▶ **Working data**:
- Opening Delimiter -

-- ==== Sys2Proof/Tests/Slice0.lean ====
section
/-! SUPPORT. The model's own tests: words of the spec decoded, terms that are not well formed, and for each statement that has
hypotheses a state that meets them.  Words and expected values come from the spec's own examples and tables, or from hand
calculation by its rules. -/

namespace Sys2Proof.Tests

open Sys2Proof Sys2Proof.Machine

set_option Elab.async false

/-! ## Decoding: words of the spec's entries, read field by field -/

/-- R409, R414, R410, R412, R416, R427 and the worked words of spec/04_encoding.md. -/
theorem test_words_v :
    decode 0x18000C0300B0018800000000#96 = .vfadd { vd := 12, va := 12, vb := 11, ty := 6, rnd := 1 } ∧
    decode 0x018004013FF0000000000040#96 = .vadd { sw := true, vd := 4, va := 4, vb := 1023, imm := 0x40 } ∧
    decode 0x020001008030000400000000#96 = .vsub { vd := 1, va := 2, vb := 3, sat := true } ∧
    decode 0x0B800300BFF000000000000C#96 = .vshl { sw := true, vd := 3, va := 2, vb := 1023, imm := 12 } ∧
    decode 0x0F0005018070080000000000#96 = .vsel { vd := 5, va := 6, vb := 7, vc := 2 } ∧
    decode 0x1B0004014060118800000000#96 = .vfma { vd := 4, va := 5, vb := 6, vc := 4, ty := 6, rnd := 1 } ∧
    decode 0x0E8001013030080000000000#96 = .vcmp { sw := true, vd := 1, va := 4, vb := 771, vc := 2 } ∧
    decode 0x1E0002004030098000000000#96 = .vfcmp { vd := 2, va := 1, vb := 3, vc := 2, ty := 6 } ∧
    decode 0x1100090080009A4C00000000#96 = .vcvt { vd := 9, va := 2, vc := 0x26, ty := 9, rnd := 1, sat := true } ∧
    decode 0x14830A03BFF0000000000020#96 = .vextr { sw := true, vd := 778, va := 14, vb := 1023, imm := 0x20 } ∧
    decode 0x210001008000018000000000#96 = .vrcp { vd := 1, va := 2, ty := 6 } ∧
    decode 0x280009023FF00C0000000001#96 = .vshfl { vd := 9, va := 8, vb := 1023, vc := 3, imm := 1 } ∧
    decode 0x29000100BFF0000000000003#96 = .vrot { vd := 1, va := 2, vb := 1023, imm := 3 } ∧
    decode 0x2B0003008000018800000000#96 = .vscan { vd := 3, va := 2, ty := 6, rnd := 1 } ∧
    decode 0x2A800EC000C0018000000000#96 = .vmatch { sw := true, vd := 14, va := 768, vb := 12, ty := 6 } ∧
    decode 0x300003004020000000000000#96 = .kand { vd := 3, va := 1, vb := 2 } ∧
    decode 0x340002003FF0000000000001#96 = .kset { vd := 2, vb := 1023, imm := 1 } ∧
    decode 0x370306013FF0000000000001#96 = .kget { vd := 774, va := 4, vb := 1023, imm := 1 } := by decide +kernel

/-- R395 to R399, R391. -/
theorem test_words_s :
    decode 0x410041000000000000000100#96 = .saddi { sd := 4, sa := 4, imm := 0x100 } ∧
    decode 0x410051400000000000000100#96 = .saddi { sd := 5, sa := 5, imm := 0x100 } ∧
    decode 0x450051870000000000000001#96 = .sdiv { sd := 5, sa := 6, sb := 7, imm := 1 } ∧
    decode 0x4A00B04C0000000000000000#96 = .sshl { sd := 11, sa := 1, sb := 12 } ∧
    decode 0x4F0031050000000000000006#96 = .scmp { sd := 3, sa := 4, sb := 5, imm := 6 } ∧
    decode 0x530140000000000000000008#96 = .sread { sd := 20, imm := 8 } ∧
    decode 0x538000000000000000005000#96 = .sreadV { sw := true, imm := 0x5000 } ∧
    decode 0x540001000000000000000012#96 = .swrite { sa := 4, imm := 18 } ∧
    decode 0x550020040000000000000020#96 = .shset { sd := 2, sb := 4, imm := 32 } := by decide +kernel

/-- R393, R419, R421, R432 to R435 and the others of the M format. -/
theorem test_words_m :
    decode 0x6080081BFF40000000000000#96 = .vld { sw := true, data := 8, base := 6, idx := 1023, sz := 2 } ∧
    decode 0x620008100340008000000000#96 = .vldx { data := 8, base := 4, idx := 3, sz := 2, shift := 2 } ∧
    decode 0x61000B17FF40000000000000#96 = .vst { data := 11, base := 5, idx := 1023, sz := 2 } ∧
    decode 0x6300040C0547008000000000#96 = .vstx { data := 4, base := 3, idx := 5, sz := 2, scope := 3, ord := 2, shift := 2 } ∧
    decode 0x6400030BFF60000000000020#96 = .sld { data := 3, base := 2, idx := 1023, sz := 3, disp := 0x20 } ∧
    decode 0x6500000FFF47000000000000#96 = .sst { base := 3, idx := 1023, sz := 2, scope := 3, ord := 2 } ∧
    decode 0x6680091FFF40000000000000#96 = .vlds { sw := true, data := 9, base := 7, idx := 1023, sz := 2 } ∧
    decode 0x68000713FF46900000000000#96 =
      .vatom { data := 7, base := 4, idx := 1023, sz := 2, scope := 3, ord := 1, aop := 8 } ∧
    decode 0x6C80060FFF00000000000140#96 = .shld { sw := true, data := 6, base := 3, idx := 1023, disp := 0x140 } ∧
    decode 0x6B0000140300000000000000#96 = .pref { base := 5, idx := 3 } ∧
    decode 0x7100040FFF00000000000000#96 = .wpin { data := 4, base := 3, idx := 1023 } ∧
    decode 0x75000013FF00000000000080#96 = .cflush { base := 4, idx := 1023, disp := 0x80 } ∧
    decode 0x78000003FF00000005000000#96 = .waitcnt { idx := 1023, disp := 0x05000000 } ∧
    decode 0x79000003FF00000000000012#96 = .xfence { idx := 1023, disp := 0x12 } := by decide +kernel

- Closing Delimiter -
- Opening Delimiter -

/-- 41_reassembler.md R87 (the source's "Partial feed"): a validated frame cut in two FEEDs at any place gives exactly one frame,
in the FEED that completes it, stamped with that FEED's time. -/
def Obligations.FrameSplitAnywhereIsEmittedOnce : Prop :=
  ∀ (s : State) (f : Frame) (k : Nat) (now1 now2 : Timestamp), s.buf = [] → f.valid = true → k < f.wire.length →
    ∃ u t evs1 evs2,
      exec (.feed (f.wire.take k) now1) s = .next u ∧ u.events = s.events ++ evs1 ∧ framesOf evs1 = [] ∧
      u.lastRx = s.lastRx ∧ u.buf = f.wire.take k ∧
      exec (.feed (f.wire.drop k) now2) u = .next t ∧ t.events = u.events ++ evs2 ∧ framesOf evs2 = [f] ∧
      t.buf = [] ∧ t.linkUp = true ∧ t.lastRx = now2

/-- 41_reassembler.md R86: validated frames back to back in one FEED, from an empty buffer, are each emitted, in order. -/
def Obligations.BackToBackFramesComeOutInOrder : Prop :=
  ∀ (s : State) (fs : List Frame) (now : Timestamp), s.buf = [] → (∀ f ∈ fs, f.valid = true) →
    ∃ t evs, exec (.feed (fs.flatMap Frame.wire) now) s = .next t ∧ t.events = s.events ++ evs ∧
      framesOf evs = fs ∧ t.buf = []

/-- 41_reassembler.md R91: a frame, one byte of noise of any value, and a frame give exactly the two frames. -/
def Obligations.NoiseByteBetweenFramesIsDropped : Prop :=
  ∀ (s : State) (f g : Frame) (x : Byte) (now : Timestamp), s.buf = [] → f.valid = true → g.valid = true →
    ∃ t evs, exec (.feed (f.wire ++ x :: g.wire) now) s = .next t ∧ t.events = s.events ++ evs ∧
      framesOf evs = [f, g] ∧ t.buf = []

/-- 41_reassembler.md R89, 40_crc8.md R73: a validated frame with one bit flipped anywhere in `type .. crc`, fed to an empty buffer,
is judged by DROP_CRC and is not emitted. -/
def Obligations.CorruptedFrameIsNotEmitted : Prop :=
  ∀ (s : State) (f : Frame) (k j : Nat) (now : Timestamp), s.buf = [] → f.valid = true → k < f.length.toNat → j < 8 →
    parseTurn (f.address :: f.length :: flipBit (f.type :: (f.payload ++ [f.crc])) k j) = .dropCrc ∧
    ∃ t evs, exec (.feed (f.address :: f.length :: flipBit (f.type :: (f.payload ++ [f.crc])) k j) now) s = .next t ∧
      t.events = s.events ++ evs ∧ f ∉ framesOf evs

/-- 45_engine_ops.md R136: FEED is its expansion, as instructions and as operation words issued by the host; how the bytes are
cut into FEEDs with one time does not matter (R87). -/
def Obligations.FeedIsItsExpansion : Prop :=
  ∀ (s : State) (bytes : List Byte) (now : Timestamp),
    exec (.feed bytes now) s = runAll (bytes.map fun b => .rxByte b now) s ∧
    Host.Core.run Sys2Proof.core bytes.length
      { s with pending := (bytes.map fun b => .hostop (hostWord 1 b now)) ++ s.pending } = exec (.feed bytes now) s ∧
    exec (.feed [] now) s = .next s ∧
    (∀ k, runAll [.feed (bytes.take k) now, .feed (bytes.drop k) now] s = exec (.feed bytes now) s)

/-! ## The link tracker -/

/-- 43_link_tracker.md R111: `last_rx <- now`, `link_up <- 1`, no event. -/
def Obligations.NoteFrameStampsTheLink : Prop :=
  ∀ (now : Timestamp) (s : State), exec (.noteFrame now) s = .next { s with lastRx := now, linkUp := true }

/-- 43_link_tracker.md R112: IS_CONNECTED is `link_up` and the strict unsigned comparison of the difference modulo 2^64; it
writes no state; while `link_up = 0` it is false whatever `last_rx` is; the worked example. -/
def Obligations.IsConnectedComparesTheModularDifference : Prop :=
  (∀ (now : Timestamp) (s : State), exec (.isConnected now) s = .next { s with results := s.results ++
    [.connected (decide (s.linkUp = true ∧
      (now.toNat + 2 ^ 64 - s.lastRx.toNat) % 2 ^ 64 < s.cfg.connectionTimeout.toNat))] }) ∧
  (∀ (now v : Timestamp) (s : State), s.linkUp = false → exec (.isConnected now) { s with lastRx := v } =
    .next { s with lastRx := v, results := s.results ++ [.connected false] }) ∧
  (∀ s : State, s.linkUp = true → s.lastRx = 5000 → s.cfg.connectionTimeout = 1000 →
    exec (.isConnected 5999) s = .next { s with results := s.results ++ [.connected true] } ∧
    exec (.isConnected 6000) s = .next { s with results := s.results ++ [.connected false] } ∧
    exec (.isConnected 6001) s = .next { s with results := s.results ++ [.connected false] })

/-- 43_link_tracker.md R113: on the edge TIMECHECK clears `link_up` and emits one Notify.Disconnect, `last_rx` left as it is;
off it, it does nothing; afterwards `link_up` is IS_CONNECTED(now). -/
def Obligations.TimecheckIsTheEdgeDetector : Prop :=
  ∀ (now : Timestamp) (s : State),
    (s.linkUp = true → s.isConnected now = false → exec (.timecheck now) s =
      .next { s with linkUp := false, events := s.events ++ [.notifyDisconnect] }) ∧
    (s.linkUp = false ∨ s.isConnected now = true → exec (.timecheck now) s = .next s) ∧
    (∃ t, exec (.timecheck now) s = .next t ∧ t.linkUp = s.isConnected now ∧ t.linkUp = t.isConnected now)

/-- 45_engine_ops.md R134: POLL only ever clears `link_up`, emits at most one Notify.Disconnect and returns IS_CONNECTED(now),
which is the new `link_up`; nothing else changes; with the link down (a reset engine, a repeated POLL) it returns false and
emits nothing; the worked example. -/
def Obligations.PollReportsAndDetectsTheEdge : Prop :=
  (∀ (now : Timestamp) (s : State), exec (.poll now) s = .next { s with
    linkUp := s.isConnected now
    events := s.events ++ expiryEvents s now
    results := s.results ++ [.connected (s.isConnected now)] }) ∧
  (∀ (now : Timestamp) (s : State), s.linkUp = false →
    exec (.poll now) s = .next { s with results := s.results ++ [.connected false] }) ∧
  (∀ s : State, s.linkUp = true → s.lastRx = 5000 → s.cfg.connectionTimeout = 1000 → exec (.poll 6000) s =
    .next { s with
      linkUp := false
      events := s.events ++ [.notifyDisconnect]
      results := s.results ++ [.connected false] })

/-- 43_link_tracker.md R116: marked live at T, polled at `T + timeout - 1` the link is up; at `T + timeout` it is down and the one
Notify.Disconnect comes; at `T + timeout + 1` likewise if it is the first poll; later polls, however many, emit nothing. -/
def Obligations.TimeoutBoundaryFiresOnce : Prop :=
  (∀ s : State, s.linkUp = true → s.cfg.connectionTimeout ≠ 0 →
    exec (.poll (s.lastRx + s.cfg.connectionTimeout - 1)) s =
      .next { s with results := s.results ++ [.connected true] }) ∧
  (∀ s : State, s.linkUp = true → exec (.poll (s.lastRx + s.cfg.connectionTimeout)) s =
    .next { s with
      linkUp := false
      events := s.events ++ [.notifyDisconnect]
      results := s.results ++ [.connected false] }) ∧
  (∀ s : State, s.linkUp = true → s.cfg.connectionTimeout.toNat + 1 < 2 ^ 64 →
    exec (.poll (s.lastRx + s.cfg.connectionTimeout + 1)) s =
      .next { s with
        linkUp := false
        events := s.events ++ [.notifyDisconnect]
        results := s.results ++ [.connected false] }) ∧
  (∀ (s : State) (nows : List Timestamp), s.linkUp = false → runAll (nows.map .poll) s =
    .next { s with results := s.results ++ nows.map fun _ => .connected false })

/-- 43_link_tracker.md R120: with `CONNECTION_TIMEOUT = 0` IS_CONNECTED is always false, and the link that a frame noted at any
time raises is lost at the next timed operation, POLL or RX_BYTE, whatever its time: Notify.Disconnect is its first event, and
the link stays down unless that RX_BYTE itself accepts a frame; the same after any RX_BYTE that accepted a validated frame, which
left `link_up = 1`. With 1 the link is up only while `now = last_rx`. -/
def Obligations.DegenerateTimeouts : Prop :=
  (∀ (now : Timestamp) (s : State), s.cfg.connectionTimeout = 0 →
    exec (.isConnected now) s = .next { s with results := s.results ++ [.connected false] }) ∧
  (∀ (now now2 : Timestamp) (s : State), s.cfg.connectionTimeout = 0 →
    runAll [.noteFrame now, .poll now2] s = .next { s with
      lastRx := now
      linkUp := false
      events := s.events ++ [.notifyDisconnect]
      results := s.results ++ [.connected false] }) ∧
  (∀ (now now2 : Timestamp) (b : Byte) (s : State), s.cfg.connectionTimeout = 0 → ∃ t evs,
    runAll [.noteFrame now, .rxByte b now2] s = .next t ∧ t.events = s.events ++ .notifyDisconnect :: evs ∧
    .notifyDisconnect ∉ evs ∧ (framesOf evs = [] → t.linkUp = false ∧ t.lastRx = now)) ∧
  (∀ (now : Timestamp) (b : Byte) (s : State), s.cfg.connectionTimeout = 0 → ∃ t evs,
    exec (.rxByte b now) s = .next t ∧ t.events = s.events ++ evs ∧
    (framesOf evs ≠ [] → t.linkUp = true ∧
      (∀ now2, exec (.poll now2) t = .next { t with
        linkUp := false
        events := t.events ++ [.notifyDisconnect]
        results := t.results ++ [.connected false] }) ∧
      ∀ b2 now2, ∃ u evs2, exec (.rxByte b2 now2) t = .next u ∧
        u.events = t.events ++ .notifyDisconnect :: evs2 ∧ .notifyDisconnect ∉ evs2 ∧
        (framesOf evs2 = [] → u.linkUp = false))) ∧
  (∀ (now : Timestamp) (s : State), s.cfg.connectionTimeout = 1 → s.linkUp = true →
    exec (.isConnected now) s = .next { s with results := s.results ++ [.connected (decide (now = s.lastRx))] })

- Closing Delimiter -
- Opening Delimiter -

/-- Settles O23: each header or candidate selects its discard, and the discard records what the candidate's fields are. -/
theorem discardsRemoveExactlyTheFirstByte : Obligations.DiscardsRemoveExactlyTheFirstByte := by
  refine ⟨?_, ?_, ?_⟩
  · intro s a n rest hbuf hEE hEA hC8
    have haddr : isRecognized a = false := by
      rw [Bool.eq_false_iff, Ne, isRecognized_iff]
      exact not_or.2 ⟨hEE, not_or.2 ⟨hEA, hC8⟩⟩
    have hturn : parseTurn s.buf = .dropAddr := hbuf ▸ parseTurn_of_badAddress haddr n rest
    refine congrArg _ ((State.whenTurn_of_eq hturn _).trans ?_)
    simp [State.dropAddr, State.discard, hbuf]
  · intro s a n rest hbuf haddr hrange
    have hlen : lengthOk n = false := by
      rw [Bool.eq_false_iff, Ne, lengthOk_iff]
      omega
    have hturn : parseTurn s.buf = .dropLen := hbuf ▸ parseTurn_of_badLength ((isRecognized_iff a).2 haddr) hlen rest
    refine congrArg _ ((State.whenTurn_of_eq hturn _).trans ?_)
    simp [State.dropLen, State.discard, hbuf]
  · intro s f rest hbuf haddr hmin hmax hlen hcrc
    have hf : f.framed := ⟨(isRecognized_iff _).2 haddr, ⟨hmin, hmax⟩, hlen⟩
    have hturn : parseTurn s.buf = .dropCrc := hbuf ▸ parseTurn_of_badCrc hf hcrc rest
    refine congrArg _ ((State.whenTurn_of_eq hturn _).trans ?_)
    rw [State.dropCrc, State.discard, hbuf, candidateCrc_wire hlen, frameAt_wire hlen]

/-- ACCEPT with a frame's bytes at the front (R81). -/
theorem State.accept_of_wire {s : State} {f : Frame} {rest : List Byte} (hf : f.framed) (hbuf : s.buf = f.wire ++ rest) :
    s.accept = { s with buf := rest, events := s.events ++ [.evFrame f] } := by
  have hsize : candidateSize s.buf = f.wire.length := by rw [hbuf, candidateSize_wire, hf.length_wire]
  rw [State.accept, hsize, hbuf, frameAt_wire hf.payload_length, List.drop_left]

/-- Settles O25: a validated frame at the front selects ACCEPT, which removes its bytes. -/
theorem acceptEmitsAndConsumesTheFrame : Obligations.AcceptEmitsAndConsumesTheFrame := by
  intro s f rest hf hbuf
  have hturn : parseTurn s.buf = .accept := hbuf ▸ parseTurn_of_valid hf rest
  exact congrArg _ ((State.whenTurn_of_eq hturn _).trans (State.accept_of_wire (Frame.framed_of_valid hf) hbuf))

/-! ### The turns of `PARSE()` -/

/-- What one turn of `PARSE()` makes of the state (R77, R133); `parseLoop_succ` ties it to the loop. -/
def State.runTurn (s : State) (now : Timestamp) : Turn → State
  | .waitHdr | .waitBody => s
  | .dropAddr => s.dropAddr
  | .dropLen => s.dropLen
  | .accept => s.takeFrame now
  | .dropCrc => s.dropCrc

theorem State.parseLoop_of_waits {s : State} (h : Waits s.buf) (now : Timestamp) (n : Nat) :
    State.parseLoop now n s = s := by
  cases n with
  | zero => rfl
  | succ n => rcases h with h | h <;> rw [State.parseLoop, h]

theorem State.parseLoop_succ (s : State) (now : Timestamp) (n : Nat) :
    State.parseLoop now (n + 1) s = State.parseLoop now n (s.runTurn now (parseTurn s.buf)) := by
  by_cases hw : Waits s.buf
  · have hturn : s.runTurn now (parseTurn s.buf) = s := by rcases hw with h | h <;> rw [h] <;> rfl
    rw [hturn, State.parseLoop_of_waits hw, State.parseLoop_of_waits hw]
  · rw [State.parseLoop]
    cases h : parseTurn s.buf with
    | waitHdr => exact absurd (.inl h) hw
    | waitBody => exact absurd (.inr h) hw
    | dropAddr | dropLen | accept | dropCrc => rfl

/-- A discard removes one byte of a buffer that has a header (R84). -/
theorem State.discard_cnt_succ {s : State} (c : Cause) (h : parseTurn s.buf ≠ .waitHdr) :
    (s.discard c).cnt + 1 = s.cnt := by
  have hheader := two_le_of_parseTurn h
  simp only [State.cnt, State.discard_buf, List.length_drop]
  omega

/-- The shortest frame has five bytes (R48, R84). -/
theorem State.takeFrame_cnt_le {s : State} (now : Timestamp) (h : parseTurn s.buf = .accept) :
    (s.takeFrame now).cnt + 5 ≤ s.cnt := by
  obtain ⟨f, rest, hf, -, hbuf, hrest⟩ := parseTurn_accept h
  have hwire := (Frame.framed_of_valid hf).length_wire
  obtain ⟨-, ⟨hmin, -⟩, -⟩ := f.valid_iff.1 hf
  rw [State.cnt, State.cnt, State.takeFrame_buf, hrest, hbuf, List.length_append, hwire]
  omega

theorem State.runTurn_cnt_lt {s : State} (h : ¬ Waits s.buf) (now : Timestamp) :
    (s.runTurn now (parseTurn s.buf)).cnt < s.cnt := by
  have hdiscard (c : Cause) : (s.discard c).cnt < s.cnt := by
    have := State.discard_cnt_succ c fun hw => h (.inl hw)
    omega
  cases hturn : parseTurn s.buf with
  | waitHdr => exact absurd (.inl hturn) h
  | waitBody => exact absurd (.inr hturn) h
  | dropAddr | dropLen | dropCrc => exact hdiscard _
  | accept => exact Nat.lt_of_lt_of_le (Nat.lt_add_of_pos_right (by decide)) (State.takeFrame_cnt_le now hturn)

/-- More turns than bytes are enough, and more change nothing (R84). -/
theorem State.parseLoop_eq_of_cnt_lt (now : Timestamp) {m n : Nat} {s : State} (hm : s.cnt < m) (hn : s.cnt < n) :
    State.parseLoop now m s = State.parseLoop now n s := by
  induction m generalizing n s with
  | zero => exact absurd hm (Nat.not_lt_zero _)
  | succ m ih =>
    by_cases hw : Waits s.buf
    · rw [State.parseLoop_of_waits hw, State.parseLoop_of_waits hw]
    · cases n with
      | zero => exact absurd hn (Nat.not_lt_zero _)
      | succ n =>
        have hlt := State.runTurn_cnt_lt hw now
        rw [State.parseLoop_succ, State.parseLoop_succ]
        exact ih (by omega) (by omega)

- Closing Delimiter -

▶ **Exercise objective**: Return only the stretch of the material above from the line holding "-- ==== Sys2Proof/Tests/Slice0.lean" through the line holding "decode 0x280009023FF00C0000000001#96 = .vshfl", copied exactly.

▶ **Exercise output**:
-- ==== Sys2Proof/Tests/Slice0.lean ====
section
/-! SUPPORT. The model's own tests: words of the spec decoded, terms that are not well formed, and for each statement that has
hypotheses a state that meets them.  Words and expected values come from the spec's own examples and tables, or from hand
calculation by its rules. -/

namespace Sys2Proof.Tests

open Sys2Proof Sys2Proof.Machine

set_option Elab.async false

/-! ## Decoding: words of the spec's entries, read field by field -/

/-- R409, R414, R410, R412, R416, R427 and the worked words of spec/04_encoding.md. -/
theorem test_words_v :
    decode 0x18000C0300B0018800000000#96 = .vfadd { vd := 12, va := 12, vb := 11, ty := 6, rnd := 1 } ∧
    decode 0x018004013FF0000000000040#96 = .vadd { sw := true, vd := 4, va := 4, vb := 1023, imm := 0x40 } ∧
    decode 0x020001008030000400000000#96 = .vsub { vd := 1, va := 2, vb := 3, sat := true } ∧
    decode 0x0B800300BFF000000000000C#96 = .vshl { sw := true, vd := 3, va := 2, vb := 1023, imm := 12 } ∧
    decode 0x0F0005018070080000000000#96 = .vsel { vd := 5, va := 6, vb := 7, vc := 2 } ∧
    decode 0x1B0004014060118800000000#96 = .vfma { vd := 4, va := 5, vb := 6, vc := 4, ty := 6, rnd := 1 } ∧
    decode 0x0E8001013030080000000000#96 = .vcmp { sw := true, vd := 1, va := 4, vb := 771, vc := 2 } ∧
    decode 0x1E0002004030098000000000#96 = .vfcmp { vd := 2, va := 1, vb := 3, vc := 2, ty := 6 } ∧
    decode 0x1100090080009A4C00000000#96 = .vcvt { vd := 9, va := 2, vc := 0x26, ty := 9, rnd := 1, sat := true } ∧
    decode 0x14830A03BFF0000000000020#96 = .vextr { sw := true, vd := 778, va := 14, vb := 1023, imm := 0x20 } ∧
    decode 0x210001008000018000000000#96 = .vrcp { vd := 1, va := 2, ty := 6 } ∧
    decode 0x280009023FF00C0000000001#96 = .vshfl { vd := 9, va := 8, vb := 1023, vc := 3, imm := 1 } ∧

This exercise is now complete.